Could you print every line from the first one of the records below through the line containing "R251), locked. -/", with both included and nothing else?
Data extracts START
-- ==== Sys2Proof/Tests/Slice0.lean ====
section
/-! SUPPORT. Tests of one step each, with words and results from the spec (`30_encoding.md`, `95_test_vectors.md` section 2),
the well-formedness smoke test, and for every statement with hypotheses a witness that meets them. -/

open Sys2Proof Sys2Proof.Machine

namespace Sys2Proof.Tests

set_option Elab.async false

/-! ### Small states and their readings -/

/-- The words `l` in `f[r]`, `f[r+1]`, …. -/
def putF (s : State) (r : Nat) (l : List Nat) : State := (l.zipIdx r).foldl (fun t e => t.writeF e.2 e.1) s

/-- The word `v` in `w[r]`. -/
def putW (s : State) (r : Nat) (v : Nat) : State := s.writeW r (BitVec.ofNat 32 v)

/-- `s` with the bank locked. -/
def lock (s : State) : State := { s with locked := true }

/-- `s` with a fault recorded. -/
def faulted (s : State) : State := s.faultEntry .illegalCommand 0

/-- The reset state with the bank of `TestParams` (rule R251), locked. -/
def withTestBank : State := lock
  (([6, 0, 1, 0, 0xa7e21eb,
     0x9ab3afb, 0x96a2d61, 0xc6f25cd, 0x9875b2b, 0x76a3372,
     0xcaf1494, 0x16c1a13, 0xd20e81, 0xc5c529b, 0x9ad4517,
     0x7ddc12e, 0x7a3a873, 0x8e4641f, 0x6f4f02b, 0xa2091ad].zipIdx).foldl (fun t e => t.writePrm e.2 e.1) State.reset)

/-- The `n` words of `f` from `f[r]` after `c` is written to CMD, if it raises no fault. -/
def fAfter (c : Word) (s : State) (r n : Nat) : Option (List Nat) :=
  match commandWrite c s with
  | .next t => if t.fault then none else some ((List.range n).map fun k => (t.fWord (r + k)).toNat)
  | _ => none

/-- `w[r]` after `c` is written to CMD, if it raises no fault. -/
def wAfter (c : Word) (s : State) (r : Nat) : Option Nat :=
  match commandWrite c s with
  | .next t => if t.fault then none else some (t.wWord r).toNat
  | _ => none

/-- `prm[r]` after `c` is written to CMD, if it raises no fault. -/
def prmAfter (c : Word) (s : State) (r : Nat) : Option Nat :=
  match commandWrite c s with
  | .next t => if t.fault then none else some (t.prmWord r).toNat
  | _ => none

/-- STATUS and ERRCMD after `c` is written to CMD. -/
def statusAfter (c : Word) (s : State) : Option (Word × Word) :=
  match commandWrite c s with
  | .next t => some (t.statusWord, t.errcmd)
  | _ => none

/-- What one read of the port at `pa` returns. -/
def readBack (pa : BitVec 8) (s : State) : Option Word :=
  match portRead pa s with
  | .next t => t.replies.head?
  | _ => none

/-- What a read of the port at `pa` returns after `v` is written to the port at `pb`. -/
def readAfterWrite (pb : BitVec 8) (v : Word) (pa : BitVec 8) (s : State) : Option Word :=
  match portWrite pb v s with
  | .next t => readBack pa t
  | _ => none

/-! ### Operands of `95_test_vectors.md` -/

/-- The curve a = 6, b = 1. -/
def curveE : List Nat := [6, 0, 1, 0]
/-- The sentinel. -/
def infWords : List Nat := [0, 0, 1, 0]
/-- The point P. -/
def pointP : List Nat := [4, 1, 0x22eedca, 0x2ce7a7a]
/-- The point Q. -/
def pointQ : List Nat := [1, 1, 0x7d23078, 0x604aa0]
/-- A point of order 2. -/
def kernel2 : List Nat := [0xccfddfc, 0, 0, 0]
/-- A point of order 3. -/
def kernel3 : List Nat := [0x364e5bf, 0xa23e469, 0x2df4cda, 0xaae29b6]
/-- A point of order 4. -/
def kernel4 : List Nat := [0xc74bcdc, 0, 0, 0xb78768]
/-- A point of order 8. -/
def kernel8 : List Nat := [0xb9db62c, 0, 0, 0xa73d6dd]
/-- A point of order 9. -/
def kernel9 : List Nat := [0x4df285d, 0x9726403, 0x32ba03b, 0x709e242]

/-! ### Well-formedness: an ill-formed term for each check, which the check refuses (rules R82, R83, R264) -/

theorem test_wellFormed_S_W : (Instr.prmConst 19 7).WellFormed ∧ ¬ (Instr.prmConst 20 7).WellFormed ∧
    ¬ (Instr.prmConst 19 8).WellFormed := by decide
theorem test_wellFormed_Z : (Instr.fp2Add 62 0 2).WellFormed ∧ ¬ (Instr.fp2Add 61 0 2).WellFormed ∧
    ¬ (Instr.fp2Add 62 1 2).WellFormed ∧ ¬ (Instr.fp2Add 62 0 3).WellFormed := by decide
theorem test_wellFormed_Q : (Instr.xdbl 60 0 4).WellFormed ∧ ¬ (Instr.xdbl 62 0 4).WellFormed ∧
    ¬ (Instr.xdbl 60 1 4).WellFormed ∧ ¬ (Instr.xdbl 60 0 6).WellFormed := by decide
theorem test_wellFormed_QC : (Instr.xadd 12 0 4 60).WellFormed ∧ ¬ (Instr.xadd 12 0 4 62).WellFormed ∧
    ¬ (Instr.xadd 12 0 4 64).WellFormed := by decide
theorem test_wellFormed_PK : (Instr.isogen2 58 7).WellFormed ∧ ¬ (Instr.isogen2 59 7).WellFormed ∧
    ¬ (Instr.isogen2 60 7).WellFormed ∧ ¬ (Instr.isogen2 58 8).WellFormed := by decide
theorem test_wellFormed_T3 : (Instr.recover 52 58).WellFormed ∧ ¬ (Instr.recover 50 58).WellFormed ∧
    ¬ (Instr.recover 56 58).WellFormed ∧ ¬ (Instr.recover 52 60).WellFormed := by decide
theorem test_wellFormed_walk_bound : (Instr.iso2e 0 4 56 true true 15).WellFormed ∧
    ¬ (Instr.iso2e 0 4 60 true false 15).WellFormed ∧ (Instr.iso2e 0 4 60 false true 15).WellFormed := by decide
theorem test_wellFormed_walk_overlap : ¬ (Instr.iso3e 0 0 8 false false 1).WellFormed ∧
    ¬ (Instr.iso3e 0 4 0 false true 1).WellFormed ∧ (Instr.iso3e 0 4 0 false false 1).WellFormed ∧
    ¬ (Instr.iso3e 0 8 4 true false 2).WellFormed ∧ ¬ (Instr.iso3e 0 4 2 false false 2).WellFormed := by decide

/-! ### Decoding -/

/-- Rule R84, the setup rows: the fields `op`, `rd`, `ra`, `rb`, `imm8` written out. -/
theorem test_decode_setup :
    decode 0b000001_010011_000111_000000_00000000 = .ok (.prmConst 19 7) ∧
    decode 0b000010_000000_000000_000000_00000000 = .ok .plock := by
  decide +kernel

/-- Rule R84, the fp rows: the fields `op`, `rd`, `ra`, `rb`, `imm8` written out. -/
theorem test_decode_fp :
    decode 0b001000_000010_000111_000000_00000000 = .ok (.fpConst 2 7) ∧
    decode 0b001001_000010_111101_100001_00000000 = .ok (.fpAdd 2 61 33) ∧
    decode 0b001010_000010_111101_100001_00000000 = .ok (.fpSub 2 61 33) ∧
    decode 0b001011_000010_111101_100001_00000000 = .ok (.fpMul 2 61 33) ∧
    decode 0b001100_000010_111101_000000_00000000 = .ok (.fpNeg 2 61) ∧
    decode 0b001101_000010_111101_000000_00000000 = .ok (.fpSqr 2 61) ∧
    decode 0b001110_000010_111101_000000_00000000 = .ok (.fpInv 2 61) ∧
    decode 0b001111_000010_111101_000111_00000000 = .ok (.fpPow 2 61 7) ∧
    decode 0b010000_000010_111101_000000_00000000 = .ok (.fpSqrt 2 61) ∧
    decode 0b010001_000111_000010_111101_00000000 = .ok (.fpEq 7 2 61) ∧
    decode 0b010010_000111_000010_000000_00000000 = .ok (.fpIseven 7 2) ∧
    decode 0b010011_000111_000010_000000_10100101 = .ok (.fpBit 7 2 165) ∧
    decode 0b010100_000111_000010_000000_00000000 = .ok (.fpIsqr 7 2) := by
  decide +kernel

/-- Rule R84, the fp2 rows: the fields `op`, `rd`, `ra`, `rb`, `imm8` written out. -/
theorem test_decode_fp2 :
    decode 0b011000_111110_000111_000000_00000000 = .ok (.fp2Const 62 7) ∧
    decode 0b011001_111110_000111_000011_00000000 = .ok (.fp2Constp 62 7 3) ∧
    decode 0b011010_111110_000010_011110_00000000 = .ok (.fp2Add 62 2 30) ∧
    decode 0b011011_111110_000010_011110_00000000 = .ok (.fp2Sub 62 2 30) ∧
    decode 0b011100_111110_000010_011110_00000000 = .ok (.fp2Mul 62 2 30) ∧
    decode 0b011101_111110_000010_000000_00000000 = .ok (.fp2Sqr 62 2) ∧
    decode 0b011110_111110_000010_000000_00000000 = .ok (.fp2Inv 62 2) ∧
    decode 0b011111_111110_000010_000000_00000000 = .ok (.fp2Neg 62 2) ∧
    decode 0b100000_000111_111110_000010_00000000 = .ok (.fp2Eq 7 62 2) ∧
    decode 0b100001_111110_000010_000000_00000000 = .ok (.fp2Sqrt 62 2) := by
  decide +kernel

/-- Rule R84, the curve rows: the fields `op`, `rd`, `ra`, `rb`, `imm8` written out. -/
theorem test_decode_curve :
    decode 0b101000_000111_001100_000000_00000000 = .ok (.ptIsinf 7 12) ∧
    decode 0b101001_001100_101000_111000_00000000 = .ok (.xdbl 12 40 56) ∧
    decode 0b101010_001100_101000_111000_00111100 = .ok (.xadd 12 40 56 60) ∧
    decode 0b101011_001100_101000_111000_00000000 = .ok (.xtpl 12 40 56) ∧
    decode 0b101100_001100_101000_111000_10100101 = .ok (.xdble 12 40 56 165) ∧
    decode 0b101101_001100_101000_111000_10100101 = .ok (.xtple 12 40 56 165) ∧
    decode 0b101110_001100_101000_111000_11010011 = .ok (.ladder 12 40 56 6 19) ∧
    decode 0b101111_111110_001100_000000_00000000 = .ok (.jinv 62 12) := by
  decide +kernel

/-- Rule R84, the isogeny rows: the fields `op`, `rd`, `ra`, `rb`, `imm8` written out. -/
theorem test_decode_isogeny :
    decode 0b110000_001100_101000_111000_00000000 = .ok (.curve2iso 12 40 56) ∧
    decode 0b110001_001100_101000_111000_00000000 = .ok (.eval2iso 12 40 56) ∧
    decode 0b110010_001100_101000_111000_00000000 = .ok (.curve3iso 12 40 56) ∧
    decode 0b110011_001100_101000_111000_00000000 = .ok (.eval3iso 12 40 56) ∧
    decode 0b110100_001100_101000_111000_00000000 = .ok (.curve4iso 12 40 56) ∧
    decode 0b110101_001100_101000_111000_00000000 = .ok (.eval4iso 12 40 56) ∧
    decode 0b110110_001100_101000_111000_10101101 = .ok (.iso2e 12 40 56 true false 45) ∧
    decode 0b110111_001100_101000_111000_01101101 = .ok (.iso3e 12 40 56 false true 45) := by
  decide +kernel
Data extracts END
* Exercise response *
-- ==== Sys2Proof/Tests/Slice0.lean ====
section
/-! SUPPORT. Tests of one step each, with words and results from the spec (`30_encoding.md`, `95_test_vectors.md` section 2),
the well-formedness smoke test, and for every statement with hypotheses a witness that meets them. -/

open Sys2Proof Sys2Proof.Machine

namespace Sys2Proof.Tests

set_option Elab.async false

/-! ### Small states and their readings -/

/-- The words `l` in `f[r]`, `f[r+1]`, …. -/
def putF (s : State) (r : Nat) (l : List Nat) : State := (l.zipIdx r).foldl (fun t e => t.writeF e.2 e.1) s

/-- The word `v` in `w[r]`. -/
def putW (s : State) (r : Nat) (v : Nat) : State := s.writeW r (BitVec.ofNat 32 v)

/-- `s` with the bank locked. -/
def lock (s : State) : State := { s with locked := true }

/-- `s` with a fault recorded. -/
def faulted (s : State) : State := s.faultEntry .illegalCommand 0

/-- The reset state with the bank of `TestParams` (rule R251), locked. -/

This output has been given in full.